2.2 The Marriage Certificate provides names of the mother and father of Mr K and Ms N respectively, together with names of two witnesses and that of the Marriage Officer. The registration number is 1046471 and the date of registration 20 October 2008. The Marriage Certificate is duly stamped and signed by the Registrar General of Births, Deaths and Marriages.


2.3 (b) Evidence of Ms N: Ms N explained to the Court the way in which the marriage between her and Mr K came about:


It was my family, my elders. They told me to get married to him. I didn’t want to get married to him yet.


2.4 She said that Mr K is ‘related to one of my cousins’:


I didn’t know him. I got to meet him through family members. We met at a cousin’s place and he was visiting there. I have no parents and live with my brother and sister-in-law. They did know him. They arranged the engagement and civil wedding. My cousin arranged for him [Mr K] to come to my brother’s place. He [my cousin] made arrangements with my brother for him [Mr K] to come and visit with my brother and sister-in-law.


2.5 Ms N said that when Mr K came to her home, she and he ‘had a chat’. His family came to visit also at that time. Then:


After a month, we got our engagement [meaning the civil marriage].


2.6 Ms N said that prior to the civil marriage, she did:


... not have much time to talk to him. He came two or three times to our place and our families were there.


2.7 As for what she and Mr K spoke of, she said that they ‘talked to each other about ourselves, what we like and dislike’.


2.8 She said she first met Mr K ‘about July’ 2008 and the civil marriage took place on 23 August 2008 ‘at my brother’s place. There was a small gathering of my family, his [Mr K’s] family and there were no friends there just our families’.


2.9 Asked by the Court what happened after the civil marriage, she said she remained at her brother’s home and Mr K went to his home. Asked whether they lived together after the civil marriage, she said:


No. Our traditional ways mean that we cannot live together until the religious marriage.


2.10 Ms N said Mr K came to visit her home ‘once’ after the civil marriage and ‘we talked then he went back to his home’. She said they ‘talked on the phone’.


2.11 The application for nullity was made, she said, because ‘we can’t stay together because of our differences’. She said that they made no joint purchases and held no joint bank account. She did not say she was married to people as she was ‘not sure’ and there was no religious wedding.

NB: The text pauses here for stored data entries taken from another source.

/-! ## writeBytes -/

@[simp] theorem writeBytes_clock (n : Nat) (bs : List Byte) : (s.writeBytes n bs).clock = s.clock := rfl
@[simp] theorem writeBytes_inputs (n : Nat) (bs : List Byte) : (s.writeBytes n bs).inputs = s.inputs := rfl
@[simp] theorem writeBytes_agenda (n : Nat) (bs : List Byte) : (s.writeBytes n bs).agenda = s.agenda := rfl
@[simp] theorem writeBytes_todo (n : Nat) (bs : List Byte) : (s.writeBytes n bs).todo = s.todo := rfl
@[simp] theorem writeBytes_opened (n : Nat) (bs : List Byte) : (s.writeBytes n bs).opened = s.opened := rfl
@[simp] theorem writeBytes_cur (n : Nat) (bs : List Byte) : (s.writeBytes n bs).cur = s.cur := rfl
@[simp] theorem writeBytes_fresh (n : Nat) (bs : List Byte) : (s.writeBytes n bs).fresh = s.fresh := rfl
@[simp] theorem writeBytes_nextId (n : Nat) (bs : List Byte) : (s.writeBytes n bs).nextId = s.nextId := rfl
@[simp] theorem writeBytes_fibres (n : Nat) (bs : List Byte) : (s.writeBytes n bs).fibres = s.fibres := rfl
@[simp] theorem writeBytes_cores (n : Nat) (bs : List Byte) : (s.writeBytes n bs).cores = s.cores := rfl
@[simp] theorem writeBytes_tiles (n : Nat) (bs : List Byte) : (s.writeBytes n bs).tiles = s.tiles := rfl
@[simp] theorem writeBytes_gangs (n : Nat) (bs : List Byte) : (s.writeBytes n bs).gangs = s.gangs := rfl
@[simp] theorem writeBytes_clusters (n : Nat) (bs : List Byte) : (s.writeBytes n bs).clusters = s.clusters := rfl
@[simp] theorem writeBytes_dies (n : Nat) (bs : List Byte) : (s.writeBytes n bs).dies = s.dies := rfl
@[simp] theorem writeBytes_parts (n : Nat) (bs : List Byte) : (s.writeBytes n bs).parts = s.parts := rfl
@[simp] theorem writeBytes_flight (n : Nat) (bs : List Byte) : (s.writeBytes n bs).flight = s.flight := rfl
@[simp] theorem writeBytes_messages (n : Nat) (bs : List Byte) : (s.writeBytes n bs).messages = s.messages := rfl
@[simp] theorem writeBytes_moves (n : Nat) (bs : List Byte) : (s.writeBytes n bs).moves = s.moves := rfl
@[simp] theorem writeBytes_subs (n : Nat) (bs : List Byte) : (s.writeBytes n bs).subs = s.subs := rfl
@[simp] theorem writeBytes_queries (n : Nat) (bs : List Byte) : (s.writeBytes n bs).queries = s.queries := rfl
@[simp] theorem writeBytes_walkers (n : Nat) (bs : List Byte) : (s.writeBytes n bs).walkers = s.walkers := rfl
@[simp] theorem writeBytes_semWork (n : Nat) (bs : List Byte) : (s.writeBytes n bs).semWork = s.semWork := rfl
@[simp] theorem writeBytes_semOld (n : Nat) (bs : List Byte) : (s.writeBytes n bs).semOld = s.semOld := rfl
@[simp] theorem writeBytes_pkg (n : Nat) (bs : List Byte) : (s.writeBytes n bs).pkg = s.pkg := rfl

/-! ## poisonAt -/

@[simp] theorem poisonAt_clock (n m : Nat) : (s.poisonAt n m).clock = s.clock := rfl
@[simp] theorem poisonAt_inputs (n m : Nat) : (s.poisonAt n m).inputs = s.inputs := rfl
@[simp] theorem poisonAt_agenda (n m : Nat) : (s.poisonAt n m).agenda = s.agenda := rfl
@[simp] theorem poisonAt_todo (n m : Nat) : (s.poisonAt n m).todo = s.todo := rfl
@[simp] theorem poisonAt_opened (n m : Nat) : (s.poisonAt n m).opened = s.opened := rfl
@[simp] theorem poisonAt_cur (n m : Nat) : (s.poisonAt n m).cur = s.cur := rfl
@[simp] theorem poisonAt_fresh (n m : Nat) : (s.poisonAt n m).fresh = s.fresh := rfl
@[simp] theorem poisonAt_nextId (n m : Nat) : (s.poisonAt n m).nextId = s.nextId := rfl
@[simp] theorem poisonAt_fibres (n m : Nat) : (s.poisonAt n m).fibres = s.fibres := rfl
@[simp] theorem poisonAt_cores (n m : Nat) : (s.poisonAt n m).cores = s.cores := rfl
@[simp] theorem poisonAt_tiles (n m : Nat) : (s.poisonAt n m).tiles = s.tiles := rfl
@[simp] theorem poisonAt_gangs (n m : Nat) : (s.poisonAt n m).gangs = s.gangs := rfl
@[simp] theorem poisonAt_clusters (n m : Nat) : (s.poisonAt n m).clusters = s.clusters := rfl
@[simp] theorem poisonAt_dies (n m : Nat) : (s.poisonAt n m).dies = s.dies := rfl
@[simp] theorem poisonAt_parts (n m : Nat) : (s.poisonAt n m).parts = s.parts := rfl
@[simp] theorem poisonAt_mem (n m : Nat) : (s.poisonAt n m).mem = s.mem := rfl
@[simp] theorem poisonAt_tags (n m : Nat) : (s.poisonAt n m).tags = s.tags := rfl
@[simp] theorem poisonAt_flight (n m : Nat) : (s.poisonAt n m).flight = s.flight := rfl
@[simp] theorem poisonAt_messages (n m : Nat) : (s.poisonAt n m).messages = s.messages := rfl
@[simp] theorem poisonAt_moves (n m : Nat) : (s.poisonAt n m).moves = s.moves := rfl
@[simp] theorem poisonAt_subs (n m : Nat) : (s.poisonAt n m).subs = s.subs := rfl
@[simp] theorem poisonAt_queries (n m : Nat) : (s.poisonAt n m).queries = s.queries := rfl
@[simp] theorem poisonAt_walkers (n m : Nat) : (s.poisonAt n m).walkers = s.walkers := rfl
@[simp] theorem poisonAt_semWork (n m : Nat) : (s.poisonAt n m).semWork = s.semWork := rfl
@[simp] theorem poisonAt_semOld (n m : Nat) : (s.poisonAt n m).semOld = s.semOld := rfl
@[simp] theorem poisonAt_pkg (n m : Nat) : (s.poisonAt n m).pkg = s.pkg := rfl

/-! ## wipe -/

@[simp] theorem wipe_clock (n m : Nat) : (s.wipe n m).clock = s.clock := rfl
@[simp] theorem wipe_inputs (n m : Nat) : (s.wipe n m).inputs = s.inputs := rfl
@[simp] theorem wipe_agenda (n m : Nat) : (s.wipe n m).agenda = s.agenda := rfl
@[simp] theorem wipe_todo (n m : Nat) : (s.wipe n m).todo = s.todo := rfl
@[simp] theorem wipe_opened (n m : Nat) : (s.wipe n m).opened = s.opened := rfl
@[simp] theorem wipe_cur (n m : Nat) : (s.wipe n m).cur = s.cur := rfl
@[simp] theorem wipe_fresh (n m : Nat) : (s.wipe n m).fresh = s.fresh := rfl
@[simp] theorem wipe_nextId (n m : Nat) : (s.wipe n m).nextId = s.nextId := rfl
@[simp] theorem wipe_fibres (n m : Nat) : (s.wipe n m).fibres = s.fibres := rfl
@[simp] theorem wipe_cores (n m : Nat) : (s.wipe n m).cores = s.cores := rfl
@[simp] theorem wipe_tiles (n m : Nat) : (s.wipe n m).tiles = s.tiles := rfl
@[simp] theorem wipe_gangs (n m : Nat) : (s.wipe n m).gangs = s.gangs := rfl
@[simp] theorem wipe_clusters (n m : Nat) : (s.wipe n m).clusters = s.clusters := rfl
@[simp] theorem wipe_dies (n m : Nat) : (s.wipe n m).dies = s.dies := rfl
@[simp] theorem wipe_parts (n m : Nat) : (s.wipe n m).parts = s.parts := rfl
@[simp] theorem wipe_flight (n m : Nat) : (s.wipe n m).flight = s.flight := rfl
@[simp] theorem wipe_messages (n m : Nat) : (s.wipe n m).messages = s.messages := rfl
@[simp] theorem wipe_moves (n m : Nat) : (s.wipe n m).moves = s.moves := rfl
@[simp] theorem wipe_subs (n m : Nat) : (s.wipe n m).subs = s.subs := rfl
@[simp] theorem wipe_queries (n m : Nat) : (s.wipe n m).queries = s.queries := rfl
@[simp] theorem wipe_walkers (n m : Nat) : (s.wipe n m).walkers = s.walkers := rfl
@[simp] theorem wipe_semWork (n m : Nat) : (s.wipe n m).semWork = s.semWork := rfl
@[simp] theorem wipe_semOld (n m : Nat) : (s.wipe n m).semOld = s.semOld := rfl
@[simp] theorem wipe_pkg (n m : Nat) : (s.wipe n m).pkg = s.pkg := rfl

/-! ## Reads after writes -/

theorem fib_setFib (f m : FibreRef) (x : Fibre) : (s.setFib f x).fib m = if m = f then x else s.fib m := by
  simp [fib, setFib, tget_tset]
@[simp] theorem fib_setFib_same (f : FibreRef) (x : Fibre) : (s.setFib f x).fib f = x := by simp [fib_setFib]
@[simp] theorem fib_modFib_same (f : FibreRef) (h : Fibre → Fibre) : (s.modFib f h).fib f = h (s.fib f) := by simp [modFib]
theorem fib_modFib_ne (f m : FibreRef) (h : Fibre → Fibre) (hm : m ≠ f) : (s.modFib f h).fib m = s.fib m := by
  simp [modFib, fib_setFib, hm]
@[simp] theorem setFib_setFib (f : FibreRef) (x y : Fibre) : (s.setFib f x).setFib f y = s.setFib f y := by simp [setFib]
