-- ==== Sys2Proof/Laws/Memory.lean ====
section
/-! SUPPORT. The laws of memory: every operation keeps the canonical form (log 1), a read after a write gives what was written, and a
write leaves every other byte as it was. -/

namespace Sys2Proof.Machine

/-! ## The canonical form -/

theorem cellsFrom_mono {m : List Host.Cell} {lo hi : Nat} (h : lo ≤ hi) (w : cellsFrom hi m = true) : cellsFrom lo m = true := by
  cases m with
  | nil => rfl
  | cons c m =>
    obtain ⟨a, b⟩ := c
    simp only [cellsFrom, Bool.and_eq_true, decide_eq_true_eq] at w ⊢
    exact ⟨⟨by omega, w.1.2⟩, w.2⟩

theorem setByte_cellsFrom {m : List Host.Cell} {lo a : Nat} {b : Byte} (h : lo ≤ a) (w : cellsFrom lo m = true) :
    cellsFrom lo (setByte m a b) = true := by
  induction m generalizing lo with
  | nil => by_cases hb : b = initByte a <;> simp [setByte, cellsFrom, hb, h]
  | cons c m ih =>
    obtain ⟨x, y⟩ := c
    have w' := w
    simp only [cellsFrom, Bool.and_eq_true, decide_eq_true_eq] at w
    simp only [setByte]
    split
    · split
      · exact w'
      · rename_i hb
        simp only [cellsFrom, Bool.and_eq_true, decide_eq_true_eq]
        exact ⟨⟨h, by simpa using hb⟩, ⟨by omega, w.1.2⟩, w.2⟩
    · split
      · rename_i hx
        split
        · exact cellsFrom_mono (by omega) w.2
        · rename_i hb
          simp only [cellsFrom, Bool.and_eq_true, decide_eq_true_eq]
          exact ⟨⟨h, by simpa using hb⟩, by subst hx; exact w.2⟩
      · simp only [cellsFrom, Bool.and_eq_true, decide_eq_true_eq]
        exact ⟨w.1, ih (by omega) w.2⟩

/-- Setting a byte keeps the canonical form. -/
theorem setByte_wf {m : List Host.Cell} (a : Nat) (b : Byte) (w : Memory.wf m = true) : Memory.wf (setByte m a b) = true :=
  setByte_cellsFrom (Nat.zero_le a) w

/-- Setting bytes keeps the canonical form. -/
theorem setBytes_wf {m : List Host.Cell} (a : Nat) (bs : List Byte) (w : Memory.wf m = true) : Memory.wf (setBytes m a bs) = true := by
  induction bs generalizing m a with
  | nil => exact w
  | cons b bs ih => exact ih (a + 1) (setByte_wf a b w)

theorem filter_cellsFrom {m : List Host.Cell} {lo : Nat} (p : Host.Cell → Bool) (w : cellsFrom lo m = true) :
    cellsFrom lo (m.filter p) = true := by
  induction m generalizing lo with
  | nil => rfl
  | cons c m ih =>
    obtain ⟨x, y⟩ := c
    simp only [cellsFrom, Bool.and_eq_true, decide_eq_true_eq] at w
    by_cases hp : p (x, y)
    · simp only [List.filter_cons, hp, if_true, cellsFrom, Bool.and_eq_true, decide_eq_true_eq]
      exact ⟨w.1, ih w.2⟩
    · simp only [List.filter_cons, hp]
      exact cellsFrom_mono (by omega) (ih w.2)

/-- Forgetting some cells keeps the canonical form. -/
theorem filter_wf {m : List Host.Cell} (p : Host.Cell → Bool) (w : Memory.wf m = true) : Memory.wf (m.filter p) = true := filter_cellsFrom p w

theorem dropCells_wf {m : List Host.Cell} (lo hi : Nat) (w : Memory.wf m = true) : Memory.wf (dropCells m lo hi) = true := filter_wf _ w

/-- Writes, wipes and marks keep the canonical form. -/
@[simp] theorem writeBytes_mem (s : State) (a : Nat) (bs : List Byte) : (s.writeBytes a bs).mem = setBytes s.mem a bs := rfl
theorem writeBytes_wf {s : State} (a : Nat) (bs : List Byte) (w : Memory.wf s.mem = true) : Memory.wf (s.writeBytes a bs).mem = true := by
  rw [writeBytes_mem]
  exact setBytes_wf a bs w
theorem writeCap_mem (s : State) (a : Nat) (c : Cap) :
    (s.writeCap a c).mem = (s.writeBytes a (leBytes 16 c.bits.toNat)).mem := by
  simp only [State.writeCap]
  generalize s.writeBytes a (leBytes 16 c.bits.toNat) = t
  cases c.tag <;> rfl
theorem writeCap_wf {s : State} (a : Nat) (c : Cap) (w : Memory.wf s.mem = true) : Memory.wf (s.writeCap a c).mem = true := by
  rw [writeCap_mem]
  exact writeBytes_wf a _ w
theorem wipe_wf {s : State} (a n : Nat) (w : Memory.wf s.mem = true) : Memory.wf (s.wipe a n).mem = true := by
  rw [show (s.wipe a n).mem = dropCells s.mem a (a + n) from rfl]
  exact dropCells_wf a (a + n) w

/-! ## Reads after writes -/

/-- A byte that a write does not touch, in any memory. -/
theorem getByte_setByte_ne {m : List Host.Cell} {a x : Nat} (b : Byte) (h : x ≠ a) : getByte (setByte m a b) x = getByte m x := by
  induction m with
  | nil => by_cases hb : b = initByte a <;> simp [setByte, getByte, hb, h]
  | cons c m ih =>
    obtain ⟨y, z⟩ := c
    simp only [setByte]
    split
    · split <;> simp [getByte, h]
    · split
      · rename_i hy
        subst hy
        split <;> simp [getByte, h]
      · simp [getByte, ih]

theorem getByte_below {m : List Host.Cell} {lo a : Nat} (w : cellsFrom lo m = true) (h : a < lo) : getByte m a = initByte a := by
  induction m generalizing lo with
  | nil => rfl
  | cons c m ih =>
    obtain ⟨x, y⟩ := c
    simp only [cellsFrom, Bool.and_eq_true, decide_eq_true_eq] at w
    simp only [getByte]
    split
    · omega
    · exact ih w.2 (by omega)

/-- The byte that a write leaves at its place, in a memory of canonical form. -/
theorem getByte_setByte_same {m : List Host.Cell} {lo : Nat} (a : Nat) (b : Byte) (w : cellsFrom lo m = true) : getByte (setByte m a b) a = b := by
  induction m generalizing lo with
  | nil => by_cases hb : b = initByte a <;> simp [setByte, getByte, hb]
  | cons c m ih =>
    obtain ⟨x, y⟩ := c
    have w' := w
    simp only [cellsFrom, Bool.and_eq_true, decide_eq_true_eq] at w
    simp only [setByte]
    split
    · rename_i hx
      split
      · rename_i hb
        have : cellsFrom x ((x, y) :: m) = true := by
          simp only [cellsFrom, Bool.and_eq_true, decide_eq_true_eq]
          exact ⟨⟨Nat.le_refl x, w.1.2⟩, w.2⟩
        rw [getByte_below this hx, hb]
      · simp [getByte]
    · split
      · rename_i hx
        split
        · rename_i hb
          rw [getByte_below w.2 (by omega), hb]
        · simp [getByte]
      · rename_i hx
        simp [getByte, hx, ih w.2]

theorem getByte_setBytes_out {m : List Host.Cell} {a x : Nat} {bs : List Byte} (h : x < a ∨ a + bs.length ≤ x) :
    getByte (setBytes m a bs) x = getByte m x := by
  induction bs generalizing m a with
  | nil => rfl
  | cons b bs ih =>
    simp only [List.length_cons] at h
    simp only [setBytes]
    rw [ih (by omega), getByte_setByte_ne _ (by omega)]

theorem getByte_setBytes_in {m : List Host.Cell} {a i : Nat} {bs : List Byte} (w : Memory.wf m = true) (h : i < bs.length) :
    getByte (setBytes m a bs) (a + i) = bs.getD i 0 := by
  induction bs generalizing m a i with
  | nil => simp at h
  | cons b bs ih =>
    simp only [setBytes]
    cases i with
    | zero =>
      rw [getByte_setBytes_out (by omega), Nat.add_zero, getByte_setByte_same a b w]
      simp
    | succ i =>
      have := ih (a := a + 1) (i := i) (setByte_wf a b w) (by simpa using h)
      rw [show a + (i + 1) = a + 1 + i by omega, this]
      simp

theorem getByte_filter {m : List Host.Cell} {x : Nat} (p : Nat → Bool) :
    getByte (m.filter fun c => p c.1) x = if p x then getByte m x else initByte x := by
  induction m with
  | nil => simp [getByte]
  | cons c m ih =>
    obtain ⟨y, z⟩ := c
    by_cases hy : p y
    · simp only [List.filter_cons, hy, if_true, getByte]
      by_cases hx : x = y
      · subst hx; simp [hy]
      · simp [hx, ih]
    · simp only [List.filter_cons, hy, getByte]
      by_cases hx : x = y
      · subst hx; simpa [hy] using ih
      · simpa [hx] using ih

theorem getBytes_length (m : List Host.Cell) (a n : Nat) : (getBytes m a n).length = n := by
  induction n generalizing a with
  | zero => rfl
  | succ n ih => simp [getBytes, ih]

theorem getBytes_get (m : List Host.Cell) (a n i : Nat) (h : i < n) : (getBytes m a n).getD i 0 = getByte m (a + i) := by
  induction n generalizing a i with
  | zero => omega
  | succ n ih =>
    cases i with
    | zero => simp [getBytes]
    | succ i =>
      have := ih (a + 1) i (by omega)
      simp only [getBytes, List.getD_cons_succ, this]
      congr 1
      omega

/-- A read of the span of a write gives the bytes written. -/
theorem getBytes_setBytes {m : List Host.Cell} {a : Nat} {bs : List Byte} (w : Memory.wf m = true) :
    getBytes (setBytes m a bs) a bs.length = bs := by
  apply List.ext_getElem
  · exact getBytes_length _ _ _
  · intro i h1 h2
    have h3 := getBytes_get (setBytes m a bs) a bs.length i h2
    rw [getByte_setBytes_in w h2] at h3
    simpa [List.getD_eq_getElem?_getD, h1, h2] using h3

/-- A read outside the span of a write gives what it gave before. -/
theorem getBytes_setBytes_out {m : List Host.Cell} {a x n : Nat} {bs : List Byte} (h : x + n ≤ a ∨ a + bs.length ≤ x) :
    getBytes (setBytes m a bs) x n = getBytes m x n := by
  induction n generalizing x with
  | zero => rfl
  | succ n ih => simp only [getBytes]; rw [getByte_setBytes_out (by omega), ih (by omega)]

end Sys2Proof.Machine
end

2.12 No date was set for the religious wedding, she said, however her brother spoke to Mr K’s family about it and his family were ‘not prepared to set the date’. Ms N said that ‘since there was no response from that side’ about the religious marriage the religious marriage did not take place. As she was not sure about getting married, she did not prepare for the religious wedding. She said that she and Mr K ‘stopped talking to each other and we thought of getting separated’.


2.13 Ms N repeated that she did not want to marry:


It was my elders who told me to get engaged to him. I had no interest in getting married.


2.14 She said she had studied to Form 6, and had gone into paid employment because her parents were ‘sick at that time’. She then took up domestic duties when living with her brother and sister-in-law and is now ‘looking for a job’.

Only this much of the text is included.